Em 2019, ele contou à emissora BBC que trabalhadores, sob pressão, instalaram nas aeronaves peças que não atendiam aos padrões exigidos pela FAA. Ainda, o ex-funcionário reportou problemas nas máscaras de oxigênio instaladas no modelo 787 que, segundo ele, poderiam não funcionar em caso de emergências. A Boeing nega as alegações.

Barnett trabalhou como gerente de qualidade na fábrica de North Charleston, instalação onde são construídos os aviões comerciais de modelo 787 Dreamliner, que esteve envolvido no incidente da Nova Zelândia. Essas aeronaves podem custar até US$ 200 milhões (aproximadamente R$ 1 bilhão na cotação atual).

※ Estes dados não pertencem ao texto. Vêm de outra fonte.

theorem matrixBy_keeps {major idx : Nat} {useA useB : Bool} {f : ExtForm} : Keeps s (matrixBy major idx useA useB f s) := by
  dsimp only [matrixBy]
  split
  · exact keeps_next trapAll_memOk
  · split
    · exact keeps_next trapAll_memOk
    · refine keeps_ite (keeps_next advance_memOk) ?_
      refine keeps_ite (keeps_next id) ?_
      split
      · exact keeps_next id
      · exact keeps_next id
      · exact keeps_ite (keeps_next advance_memOk) (keeps_ite (keeps_next issueMatrix_memOk) (keeps_next raise_memOk))

theorem execMma_keeps {f : ExtForm} : Keeps s (execMma f s) := matrixBy_keeps

theorem execMmac_keeps {f : ExtForm} : Keeps s (execMmac f s) := matrixBy_keeps

theorem execMxclr_keeps {f : ExtForm} : Keeps s (execMxclr f s) := matrixBy_keeps

theorem execMxld_keeps {f : ExtForm} : Keeps s (execMxld f s) := matrixBy_keeps

theorem execMxst_keeps {f : ExtForm} : Keeps s (execMxst f s) := matrixBy_keeps

theorem execMxscl_keeps {f : ExtForm} : Keeps s (execMxscl f s) := matrixBy_keeps

end Kept

end Sys2Proof.Proofs


/-! Memory stays in canonical form (log 1): near memory, the fabric and collectives. -/

namespace Sys2Proof.Proofs

open Sys2Proof Sys2Proof.Machine Sys2Proof.Rules

section Kept

variable {s : State}

/-! ### Near-memory units -/

theorem releaseSlot_memOk {k : Nat} (h : s.memOk) : (releaseSlot s k).memOk := memOk_ite h (modSlot_memOk h)

theorem stackPart_memOk {asid launch stack va n : Nat} (h : s.memOk) : AccMemOk (stackPart s asid launch stack va n) := by
  dsimp only [stackPart]
  split
  · exact accMemOk_ite accMemOk_wait accMemOk_fail
  · next heq1 =>
    have hs1 := memOk_of_ok heq1 (translate_memOk h)
    refine accMemOk_ite accMemOk_fail ?_
    refine accMemOk_ite accMemOk_wait ?_
    split
    · exact accMemOk_fail
    · exact accMemOk_fail
    · split
      · exact accMemOk_fail
      · next heq3 => exact accMemOk_ok (memOk_of_ok heq3 (homeRead_memOk hs1))
    · split
      · exact accMemOk_fail
      · next heq3 => exact accMemOk_ok (memOk_of_ok heq3 (homeRead_memOk hs1))

theorem stackRead_memOk {asid launch stack fuel : Nat} {va n : Nat} (h : s.memOk) : AccMemOk (stackRead asid launch stack fuel s va n) := by
  induction fuel generalizing s va n with
  | zero => exact accMemOk_ok h
  | succ fuel ih =>
    rw [stackRead]
    refine accMemOk_ite (accMemOk_ok h) ?_
    split
    · exact accMemOk_wait
    · exact accMemOk_fail
    · next heq1 =>
      split
      · exact accMemOk_wait
      · exact accMemOk_fail
      · next heq2 => exact accMemOk_ok (ih (stackPart_memOk h _ _ heq1) _ _ heq2)

theorem execAccPerform_keeps {slot : Nat} : Keeps s (execAccPerform slot s) := by
  dsimp only [execAccPerform]
  split
  · exact keeps_next id
  · split
    · exact keeps_next id
    · exact keeps_next modSlot_memOk
    · next heq2 => exact keeps_next (fun h => modSlot_memOk (memOk_of_acc heq2 (stackRead_memOk h)))

theorem execClosePerform_keeps {slot : Nat} : Keeps s (execClosePerform slot s) := by
  dsimp only [execClosePerform]
  split
  · exact keeps_next id
  · exact keeps_ite (keeps_next id) (keeps_next (fun h => modSlot_memOk (memOk_ite h (scrWrite_memOk h))))

theorem execNmPush_keeps {f : ExtForm} : Keeps s (execNmPush f s) :=
  access_keeps (fun _ _ h1 => memOk_ite h1 (advance_memOk (modSlot_memOk h1)))

theorem execNmTake_keeps {f : ExtForm} : Keeps s (execNmTake f s) := by
  dsimp only [execNmTake]
  refine checked_keeps (fun _ _ h1 => ?_)
  refine memOk_ite (advance_memOk h1) ?_
  split
  · exact h1
  · exact memOk_ite h1 (issueFlag_memOk (modSlot_memOk h1))

theorem tableStack_memOk {core launch va : Nat} (h : s.memOk) : OkMemOk (tableStack s core launch va) := by
  dsimp only [tableStack]
  split
  · exact okMemOk_error
  · next heq1 => exact okMemOk_ite okMemOk_error (okMemOk_ok (memOk_of_ok heq1 (translate_memOk h)))

theorem configure_memOk {k stack : Nat} {r : TableRec} (h : s.memOk) : (configure s k stack r).1.memOk :=
  fst_memOk_ite (releaseSlot_memOk h) (modSlot_memOk (memOk_of_mem_eq rfl (releaseSlot_memOk h)))

theorem endCfgWait_memOk {k : Nat} (h : s.memOk) : (endCfgWait s k).memOk := modSlot_memOk h

theorem nmcfgAct_memOk {f : ExtForm} {act : Lanes} (h : s.memOk) : (nmcfgAct f act s).memOk := by
  dsimp only [nmcfgAct]
  refine memOk_ite (memOk_ite h (begins_memOk (modSlot_memOk h))) ?_
  refine memOk_ite (advance_memOk (writeTruth_memOk (endCfgWait_memOk (releaseSlot_memOk (performOlder_memOk h))))) ?_
  refine memOk_ite (trapActive_memOk (endCfgWait_memOk (performOlder_memOk h))) ?_
  split
  · exact memOk_ite h (trapActive_memOk (endCfgWait_memOk (performOlder_memOk h)))
  · next heq1 =>
      exact advance_memOk (writeTruth_memOk (endCfgWait_memOk (configure_memOk (memOk_of_ok heq1 (tableStack_memOk (performOlder_memOk h))))))

theorem execNmcfg_keeps {f : ExtForm} : Keeps s (execNmcfg f s) := access_keeps (fun _ _ => nmcfgAct_memOk)

theorem execQpoll_keeps {f : ExtForm} : Keeps s (execQpoll f s) := access_keeps (fun _ _ h1 => advance_memOk (writeTruth_memOk h1))

theorem execQflush_keeps {f : ExtForm} : Keeps s (execQflush f s) := access_keeps (fun _ _ => engineOp_memOk)

theorem execQflushRetire_keeps {op : Nat} : Keeps s (execQflushRetire op s) :=
  keeps_ite (keeps_next (fun h => finishOp_memOk h)) (keeps_next id)

theorem execNmv_keeps {f : ExtForm} : Keeps s (execNmv f s) := access_keeps (fun _ _ => engineOp_memOk)

theorem nmvRows_memOk {asid launch stack : Nat} {r : NmvRec} {t : Fmt} {x : List XVal} {n i : Nat} (h : s.memOk) :
    AccMemOk (nmvRows asid launch stack r t x n i s) := by
  induction n generalizing s i with
  | zero => exact accMemOk_ok h
  | succ n ih =>
    rw [nmvRows]
    split
    · exact accMemOk_wait
    · exact accMemOk_fail
    · next heq1 =>
      split
      · exact accMemOk_wait
      · exact accMemOk_fail
      · next heq2 => exact accMemOk_ok (ih (stackRead_memOk h _ _ heq1) _ _ heq2)

theorem execNmvRun_keeps {op : Nat} : Keeps s (execNmvRun op s) := by
  dsimp only [execNmvRun]
  refine keeps_ite (keeps_next id) ?_
  refine keeps_ite (keeps_next (fun h => finishOp_memOk h)) ?_
  refine keeps_ite (keeps_next (fun h => finishOp_memOk h)) ?_
  split
  · exact keeps_ite (keeps_next id) (keeps_next (fun h => finishOp_memOk h))
  · next heq1 =>
    have hs1 (h : s.memOk) := memOk_of_ok heq1 (tableStack_memOk h)
    split
    · exact keeps_next id
    · exact keeps_next (fun h => finishOp_memOk (hs1 h))
    · next heq2 => exact keeps_next (fun h => finishOp_memOk (scrWrite_memOk (memOk_of_acc heq2 (nmvRows_memOk (hs1 h)))))

/-! ### The fabric -/

theorem podWrite_memOk {s0 : State} {ga : Bool} {key a : Nat} {bs : List Byte} (h : s0.memOk) : (podWrite s0 ga key a bs).1.memOk :=
  fst_memOk_ite (wf_ite (found_wf (Laws.pkgWrite_wf _ _ _ _ (beforeWrite_memOk h))) (Laws.pkgWrite_wf _ _ _ _ (beforeWrite_memOk h)))
      (modSched_memOk (Laws.wf_of_cells _ _ rfl (Laws.homeWrite_wf _ _ _ _ (beforeWrite_memOk h))))

theorem podPerform_memOk {kind : PodKind} {ga : Bool} {off size data cmp : Nat} (h : s.memOk) :
    AccMemOk (podPerform s kind ga off size data cmp) := by
  have hwrite {s : State} {key a x old : Nat} (h : s.memOk) : AccMemOk (match (podWrite s ga key a (toBytes x size)).2 with
      | some c => Machine.Acc.fail c off
      | none => .ok old (podWrite s ga key a (toBytes x size)).1) := by
    split
    · exact accMemOk_fail
    · exact accMemOk_ok (podWrite_memOk h)
  dsimp only [podPerform]
  split
  · exact accMemOk_fail
  · refine accMemOk_ite accMemOk_wait ?_
    split
    · split
      · exact accMemOk_fail
      · next heq1 => exact accMemOk_ok (homeRead_memOk h _ _ heq1)
    · exact hwrite h
    · split
      · exact accMemOk_fail
      · next heq1 => exact hwrite (homeRead_memOk h _ _ heq1)
    · split
      · exact accMemOk_fail
      · next heq1 => exact hwrite (homeRead_memOk h _ _ heq1)

theorem execIncomingPodRequest_keeps {req : PodRequest} {s0 : State} : Keeps s0 (execIncomingPodRequest req s0) := by
  dsimp only [execIncomingPodRequest]
  refine keeps_ite (keeps_next id) ?_
  refine keeps_ite (keeps_next (fun h => sendAnswer_memOk (goodFlit_memOk h))) ?_
  split
  · exact keeps_next id
  · exact keeps_next (fun h => sendAnswer_memOk (goodFlit_memOk h))
  · next heq1 => exact keeps_next (fun h => payOwed_memOk (modFabric_memOk (memOk_of_acc heq1 (podPerform_memOk (goodFlit_memOk h)))))

theorem podTranslate_memOk {id part va : Nat} (h : s.memOk) : OkMemOk (podTranslate s id part va) := by
  dsimp only [podTranslate]
  split
  · exact okMemOk_error
  · next heq1 => exact okMemOk_ite okMemOk_error (okMemOk_ite okMemOk_error (okMemOk_ok (modOp_memOk (memOk_of_ok heq1 (translate_memOk h)))))

theorem wcRunsPerform_memOk {line : Nat} {ga : Bool} {rs : List (Nat × List Byte)} {c : Option Nat} (h : s.memOk) :
    AccMemOk (wcRunsPerform line ga rs s c) := by
  induction rs generalizing s c with
  | nil => exact accMemOk_ok h
  | cons r rs ih =>
    rw [wcRunsPerform]
    split
    · exact accMemOk_wait
    · exact ih h
    · next heq1 => exact ih (podPerform_memOk h _ _ heq1)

“Estamos tristes com o falecimento do Sr. Barnett e nossos pensamentos estão com sua família e amigos”, afirmou a Boeing à Reuters em comunicado sobre o falecimento do delator.

Competição com a Airbus

Em artigo publicado no portal The Conversation, o professor Doug Drury, da escola de Engenharia e Tecnologia da Universidade Central de Queensland, na Austrália, explicou que a recente série de acontecimentos envolvendo a Boeing foi certamente "dramática". No entanto, nem todos os episódios podem ser atribuídos à empresa.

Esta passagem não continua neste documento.